Is Detroit’s economic plight a bellwether for the nation? “Detroitification,” a phrase coined by my colleague, Jack McHugh, is defined as the hollowing out of the private economy to prop up unsustainable (and often unresponsive) government establishments. Is this an apt description of Washington’s policies?
The comparison seems unavoidable with the federal government spending at a frenetic pace and racking up record debt, while adding to the numbers and cost of government employment. According to USA Today, during the period of the current recession, “The number of federal workers earning six-figure salaries has exploded.” While Americans struggle with unemployment, falling wages, failing businesses and housing foreclosures, federal employees are flourishing on the taxpayer dole. Josh Barro, senior fellow with the Manhattan Institute, refers to this trend as "Two Americas."
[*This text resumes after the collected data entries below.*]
-- ==== Sys2Proof/Machine/Regs.lean ====
section
/-! DEFINITION. The register map: where each block lies in BAR0 (01 R31, 14 R413), where each register lies in its block
(the register headings of every chapter), the reset values that are not 0, and reading and writing the bank. A counter
named `..._CNT_...` is 64 bits wide (R8) and stops at its largest value (R14). -/

namespace Sys2Proof.Machine

/-! ### Blocks -/

/-- The window of Array die `d` (R31). -/
def dieBase (d : Nat) : Nat := 0x01000000 + 0x400000 * d
/-- A register of the global block (R413). -/
def glb (off : Nat) : Nat := off
/-- A register of Steward `h` (R413). -/
def stw (h off : Nat) : Nat := 0x00100000 + 0x80000 * h + off
/-- A register of the reset controller (R413). -/
def rstReg (off : Nat) : Nat := 0x00200000 + off
/-- A register of the security block (R413, R472). -/
def secReg (off : Nat) : Nat := 0x00300000 + off
/-- A register of Audit converter `i` (R356). -/
def aud (i off : Nat) : Nat := 0x00400000 + 0x10000 * i + off
/-- A register of host port `p` (R413). -/
def hpt (p off : Nat) : Nat := 0x00500000 + 0x80000 * p + off
/-- A register of port `p`'s Clearing block (R413). -/
def clrReg (p off : Nat) : Nat := 0x00600000 + 0x80000 * p + off
/-- A register of lane `l` of port `p` (R413). -/
def tlr (p l off : Nat) : Nat := 0x02000000 + 0x2000 * p + 0x20 * l + off
/-- A register of the Daybook block (R380). -/
def dbk (off : Nat) : Nat := 0x03800000 + off
/-- A register of a die's Vault controller (R31). -/
def vlt (d off : Nat) : Nat := dieBase d + 0x20000 + off
/-- A register of the Tally block of a die (R31). -/
def tal (d off : Nat) : Nat := dieBase d + 0x50000 + off
/-- A register of channel `k` of die `d` (R31). -/
def dmaReg (d k off : Nat) : Nat := dieBase d + 0x60000 + 0x200 * k + off
/-- A register of timer `k` of die `d` (R31). -/
def tmr (d k off : Nat) : Nat := dieBase d + 0x70000 + 0x100 * k + off
/-- A register of the folio block of die `d` (R31). -/
def fol (d off : Nat) : Nat := dieBase d + 0x80000 + off
/-- A register of Mint group `u` of die `d` (R31). -/
def mgc (d u off : Nat) : Nat := dieBase d + 0x180000 + 0x400 * u + off
/-- A register of Mint die `m`'s governor: every group's window of the die reaches it, and group 0's keeps it (R133). -/
def mgv (m off : Nat) : Nat := mgc (m / 4) (m % 4 * 128) off
/-- A register of Assay unit `u` of die `d` (R31). -/
def asyReg (d u off : Nat) : Nat := dieBase d + 0x200000 + 0x800 * u + off
/-- A register of attention engine `k` of die `d` (R31). -/
def atnReg (d k off : Nat) : Nat := dieBase d + 0x300000 + 0x2000 * k + off
/-- A register of vector engine `k` of die `d` (R31). -/
def vecReg (d k off : Nat) : Nat := dieBase d + 0x380000 + 0x2000 * k + off

/-- A register of a unit that takes orders; a DMA channel's are those of its own block. -/
def unitReg (e : EngUnit) (off : Nat) : Nat :=
  match e.kind with
  | .assay => asyReg e.die.val e.inst off
  | .attn => atnReg e.die.val e.inst off
  | .vec => vecReg e.die.val e.inst off
  | .dma => dmaReg e.die.val e.inst off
One example from USA Today: “When the recession started, the Transportation Department had only one person earning a salary of $170,000 or more. Eighteen months later, 1,690 employees had salaries above $170,000.” In just one federal agency, the top echelon bureaucrats have padded their generous government packages to the tune of $287,300,000. So much for shared sacrifice.
The decades-long policies that fattened the public sector at the expense of the private have produced tragic results in Detroit. Only if our elected officials realize that the private economy does not exist to provide for the political class, can the nation avoid Detroit’s fate.
And this will only happen if voters bring it to their attention.